During my MA Conceived of a project I called the ‘White Plastic Chair Project‘. It was about drawing in the kind of places and spaces that you might find white plastic chairs.
Interestingly they are rather more difficult to find these days. Most seem to have been replaced by aluminium chairs: much stronger, less mucky-looking (with time outside) and much less likely to fold over when sat on by unbalanced heavy people. I put this down to Harry Hill’s ‘Have You Been Framed?’ So many clips of white plastic chair vs human. Fallings, skyward legs and spillages that you can comfortably blame on the entertaining combination of cheap plastic, uneven ground and large people.
Most of my observations of them have been at car boot sales. I wanted to seek a greater variety of locations, but even markets seem to gone ‘up-market’ and have improved the kind of seating they offer.
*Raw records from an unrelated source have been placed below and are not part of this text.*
-- ==== Sys2Proof/Machine/RecordOps.lean ====
section
/-!
DEFINITION. Operations of the Line-up and the Krybry record: windows and ranks (R263, R265, R269), lessons (R281 to
R284), records (R278 to R280) and withdrawals.
-/
namespace Sys2Proof.Machine

/-! ## Groups -/

def group (s : State) (g : Nat) : Group := mget Group.fresh s.lineup.groups g
def setGroup (s : State) (g : Nat) (x : Group) : State :=
  { s with lineup := { s.lineup with groups := mput Group.fresh s.lineup.groups g x } }

/-- W_eff(s) in ns for a stamp in 1/256 ns (R265). -/
def wEff (x : Group) (stamp : Nat) : Rat :=
  match x.switchAt with
  | none => x.wNew
  | some x0 =>
    if stamp < x0 then x.wOld
    else if x.wOld ≤ x.wNew then x.wNew
    else max (x.wNew : Rat) ((x.wOld : Rat) - ((stamp - x0 : Nat) : Rat) / 256)

/-- Release time of a stamp, in 1/256 ns of the group's time base (R265). -/
def releaseAt (x : Group) (stamp : Nat) : Nat := stamp + (wEff x stamp * 256).floor.toNat

/-- The device count at which a time base reads a value, by the newest map that begins at or below it. -/
def countAt (b : TimeBase) (u : Nat) : Int :=
  let m := (b.maps.find? fun m => decide (m.b ≤ (u : Rat))).getD ⟨0, 0, 0⟩
  m.d0 + (((u : Rat) - m.b) / (1 + m.rho)).floor

/-- LESSON_LEN in 1/256 ns. -/
def lessonLen (s : State) : Nat := max 1 (rd s Obj.LESSON_LEN 0) * 256000
/-- The lesson that holds the present instant (R280). -/
def lessonNow (s : State) : Nat := timeNow s (lessonTb s) / lessonLen s

/-- The lesson that holds a release time of time base `tb` (R269). -/
def lessonOf (s : State) (tb u : Nat) : Nat :=
  if tb = lessonTb s then u / lessonLen s
  else timeUnits (timeAt (base s (lessonTb s)) (countAt (base s tb) u)) / lessonLen s

/-- Rank of a port under the lesson of its release time (R269). -/
def rankOf (s : State) (tb port u : Nat) : Nat := (port + 1024 - lessonOf s tb u % 1024) % 1024

/-! ## Lessons -/

def setLessons (s : State) (ls : List Lesson) : State := { s with lineup := { s.lineup with lessons := ls } }

/-- Apply `f` to the newest lesson. -/
def updLesson (s : State) (f : Lesson → Lesson) : State :=
  match s.lineup.lessons.reverse with
  | [] => s
  | l :: r => setLessons s (f l :: r).reverse

/-- Events of a time base at a lesson's start (Table 11-8): the states it is in, and TIMECLK lost. -/
def startEvents (s : State) (n : Nat) : Nat :=
  let b := base s n
  let lost := s.timeUnit.validSince.isNone
  if b.state = 0 then 0 else b2n (b.state == 4) + 2 * b2n (b.state == 2) + 4 * b2n lost

/-- Mark an event bit of a time base in the lesson under way. -/
def markEvent (s : State) (n ev : Nat) : State :=
  updLesson s fun l =>
    let q := mget (0, 0, 0) l.quality n
    { l with quality := mput (0, 0, 0) l.quality n (setBit q.1 ev true, q.2.1, q.2.2) }

/-- Count a servo sample with its offset in ps. -/
def markSample (s : State) (n : Nat) (theta : Int) : State :=
  updLesson s fun l =>
    let q := mget (0, 0, 0) l.quality n
    let e := (q.1, min 0xFFFF (q.2.1 + 1), max q.2.2 (min (2 ^ 32 - 1) theta.natAbs))
    { l with quality := mput (0, 0, 0) l.quality n e }

/-- What the eight time bases read at a lesson's end. -/
def lessonEnds (s : State) : List (Nat × Nat × Nat) :=
  (upto 8).map fun n => let b := base s n; (b.state, offsetCode b.offset, toTwos 32 (rateCode (rhoNow s n)))

/-- The newest lesson ends. -/
def endLesson (s : State) : State :=
  let ends := lessonEnds s
  updLesson s fun l => if l.ends = [] then { l with ends := ends } else l

/-- Open lesson `n` with flags: FAILOVER while the rod 8 half issues, FAULT_HOLD in FAULT-HOLD, GATE_CLOSED while the
gate stands closed for the journal (Table 11-5). -/
def openLesson (s : State) (n flags : Nat) : State :=
  let s1 := endLesson s
  let f := flags + 8 * b2n (s1.lineup.issuing == 1) + 16 * b2n (s1.devState == 7) + 32 * b2n s1.lineup.debtClosed
  let q := (upto 8).foldl (fun a k => mput (0, 0, 0) a k (startEvents s1 k, 0, 0)) []
  setLessons s1 (s1.lineup.lessons ++ [⟨n, rd s1 Obj.EPOCH 0, f, [], s1.lineup.index, none, q, []⟩])

/-- Lessons run on up to the one that holds the present instant (R281). -/
def advanceLessons : Nat → State → State
  | 0, s => s
  | fuel + 1, s =>
    match s.lineup.lessons.getLast? with
    | none => openLesson s (lessonNow s) 0
    | some l => if l.n < lessonNow s then advanceLessons fuel (openLesson s (l.n + 1) 0) else s

/-- Advance to the present lesson, as far as an epoch runs and sealing is to go (R281). -/
def toLesson (s : State) : State :=
  if !s.lineup.epochOn then s
  else
    let now := lessonNow s
    match s.lineup.sealTill with
    | none =>
      match s.lineup.lessons.getLast? with
      | none => openLesson s now 0
      | some l => advanceLessons (now - l.n) s
    | some till =>
      match s.lineup.lessons.getLast? with
      | none => s
      | some l =>
        let s1 := advanceLessons (min now till - l.n) s
        if till < now then endLesson s1 else s1

/-! ## Records (Table 11-4) -/

/-- FLAGS of a frame's record. -/
def recordFlags (f : Frame) : Nat :=
  2048 * b2n f.bad + 1024 * b2n f.lmaxOver + 512 * b2n f.lenLate + 256 * b2n f.macsec +
    128 * b2n (f.parse.malReason != 0) + 64 * b2n f.parse.trunc + 32 * b2n f.parse.frag

/-- LENGTH of a record, and what a frame's cells hold: the bytes received, LMAX when that was exceeded (R225, R278). -/
def recordLength (s : State) (f : Frame) : Nat :=
  let n := f.cutAt.getD f.bytes.length
  if f.lmaxOver then min n (bits (numIn (cfgOf s f.version) Obj.CONTRACTS 0 (32 * f.ctx.contract) 32) 212 198) else n

/-- The record key of a frame's desk: its slot and material. -/
def recordKey (s : State) (f : Frame) : Nat × List Byte :=
  let k := numOf (cfgOf s f.version) Obj.RECORD_KEY_SLOT f.ctx.desk
  (k, (mget KeySlot.fresh s.keys k).key.take 32)

/-- The message of R279: the first LENGTH − 4 bytes, then the fields. -/
def digestInput (s : State) (f : Frame) (seq : Nat) : List Byte :=
  f.bytes.take (recordLength s f - 4) ++ beBytes 11 (stampOf f.stamp % 2 ^ 88) ++ beBytes 2 ((lanePort f).getD 0) ++
    beBytes 2 (recordLength s f) ++ beBytes 1 f.ctx.group ++ beBytes 6 seq

/-- The 64 bytes of a record whose frame has arrived whole. -/
def recordBytes (s : State) (f : Frame) (kind reason seq index : Nat) : List Byte :=
  let tb := groupTb (cfgOf s f.version) f.ctx.group
  let key := recordKey s f
  let digest := if kind = 1 ∧ seq ≠ 0 then 0 else beVal ((hmac key.2 (digestInput s f seq)).take 16)
  beBytes 64 (kind * 2 ^ 508 + recordFlags f * 2 ^ 496 + stampStatus f tb * 2 ^ 488 + stampOf f.stamp % 2 ^ 88 * 2 ^ 400 +
    seq * 2 ^ 352 + f.ctx.group * 2 ^ 346 + f.ctx.desk * 2 ^ 336 + (lanePort f).getD 0 * 2 ^ 326 +
    f.ctx.contract * 2 ^ 312 + recordLength s f % 2 ^ 15 * 2 ^ 297 + f.version % 16 * 2 ^ 293 + key.1 % 2 ^ 14 * 2 ^ 279 +
    f.gen % 2 ^ 16 * 2 ^ 263 + digest * 2 ^ 128 + index * 2 ^ 64 + reason)

/-- A lesson that has reached 2^24 records closes early; the rest of its interval goes to a continuation (R281). -/
def closeEarly (s : State) : State :=
  match s.lineup.lessons.getLast? with
  | some l =>
    if l.records.length < 2 ^ 24 then s
    else openLesson (updLesson s fun l => { l with flags := setBit l.flags 1 true }) l.n 4
  | none => s

/-- Enter a record of a frame (R280): it takes the next index, counts in RECORDS and in the debt (R409). -/
def enterRecord (s : State) (fid kind reason seq : Nat) : State :=
  match frame s fid with
  | none => s
  | some f =>
    let s1 := toLesson s
    let i := s1.lineup.index
    let r : Rec := if f.ended then ⟨0, kind, reason, i, seq, recordBytes s1 f kind reason seq i⟩ else ⟨fid, kind, reason, i, seq, []⟩
    let s2 := updLesson s1 fun l => { l with records := l.records ++ [r] }
    let s3 := { s2 with lineup := { s2.lineup with index := i + 1 } }
    let s4 := wr (bump s3 Obj.RECORDS 0 1) Obj.JOURNAL_DEBT 0 (debt s3 + 64)
    updateGate (closeEarly s4)

/-- The records of a frame that has now arrived whole are complete. -/
def completeRecords (s : State) (fid : Nat) : State :=
  match frame s fid with
  | none => s
  | some f =>
    setLessons s (s.lineup.lessons.map fun l =>
      if l.records.any fun r => r.fid == fid then
        let done (r : Rec) : Rec :=
          if r.fid = fid then { r with fid := 0, bytes := recordBytes s f r.kind r.reason r.seq r.index } else r
        { l with records := l.records.map done }
      else l)

/-- A record of the frame waits for its last byte. -/
def recordWaits (s : State) (fid : Nat) : Bool :=
  s.lineup.lessons.any fun l => l.records.any fun r => r.fid == fid

/-- A withdrawal (Table 11-6), once for each frame. -/
def withdraw (s : State) (fid reason : Nat) : State :=
  match frame s fid with
  | none => s
  | some f =>
    if f.withdrawn then s
    else
      let s1 := enterRecord (setFrame s fid { f with withdrawn := true }) fid 1 reason f.seq
      countLoss (bump s1 Obj.WITHDRAWN f.ctx.group 1) fun c => { c with withdrawn := c.withdrawn + 1 }

/-! ## Sealing (R283, R284) -/

/-- One level of the tree. -/
def pairUp : List (List Byte) → List (List Byte)
  | a :: b :: r => sha256 (1#8 :: (a ++ b)) :: pairUp r
  | l => l

/-- The top of the tree; `fuel` bounds its levels. -/
def merkle : Nat → List (List Byte) → List Byte
  | 0, l => l.headD (sha256 [3#8])
  | fuel + 1, l => match l with
    | [] => sha256 [3#8]
    | [x] => x
    | _ => merkle fuel (pairUp l)

/-- A time-quality entry (Table 11-8). -/
def qualityBytes (l : Lesson) (n : Nat) : List Byte :=
  let e := l.ends.getD n (0, 0, 0)
  let q := mget (0, 0, 0) l.quality n
  if e.1 = 0 then padTo 16 (leBytes 1 0)
  else beBytes 1 e.1 ++ beBytes 1 q.1 ++ beBytes 2 q.2.1 ++ beBytes 4 e.2.1 ++ beBytes 4 q.2.2 ++ beBytes 4 e.2.2

/-- STAMP96 in network order of a time in 1/256 ns. -/
def stamp96 (u : Nat) : List Byte := beBytes 12 (time96 u)

/-- The 224-byte header of a lesson (Table 11-5). -/
def lessonHeader (s : State) (l : Lesson) : List Byte :=
  let len := lessonLen s
  ascii "KRYL" ++ beBytes 2 1 ++ beBytes 2 l.flags ++ beBytes 4 (Config.serial % 2 ^ 32) ++ beBytes 4 l.epoch ++
    beBytes 8 l.n ++ stamp96 (l.n * len) ++ stamp96 ((l.n + 1) * len) ++ beBytes 4 l.records.length ++
    beBytes 2 (l.n % 1024) ++ beBytes 1 (lessonTb s) ++ beBytes 1 0 ++ beBytes 8 l.firstIndex ++
    (match s.lineup.prevBlock with | some b => sha256 b | none => zeros 32) ++
    (upto 8).flatMap (qualityBytes l)

/-- ROOT of a lesson. -/
def lessonRoot (s : State) (l : Lesson) : List Byte :=
  sha256 (2#8 :: (lessonHeader s l ++ merkle 25 (l.records.map fun r => sha256 (0#8 :: r.bytes))))

/-- A lesson's interval has ended and every record of it is complete. -/
def lessonReady (l : Lesson) : Bool := l.ends != [] && l.records.all fun r => r.bytes != []

end Sys2Proof.Machine
end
This isn’t direct observation – I’ve used home-made stamps to create the white plastic chairs and drawn the figures based on people I did observe. Its a good way to do the chairs because they are very tedious to draw. My next step should be to make many, many stamps of white plastic chairs – of all different angles and sizes (this is quite a lot of chair-stamps) and then go outside and use them when drawing from life.
It’s not really the chairs I’m interested in of course – its the people that sit in them.
I was planning for the project to be a Grayson Perry-style investigation of people and concepts of class. One of those docu-drawing (do they exist?) kind of projects that evolve as you explore… and draw (lots).
Maybe one day I will get to continue this project as part of a PhD at Cambridge.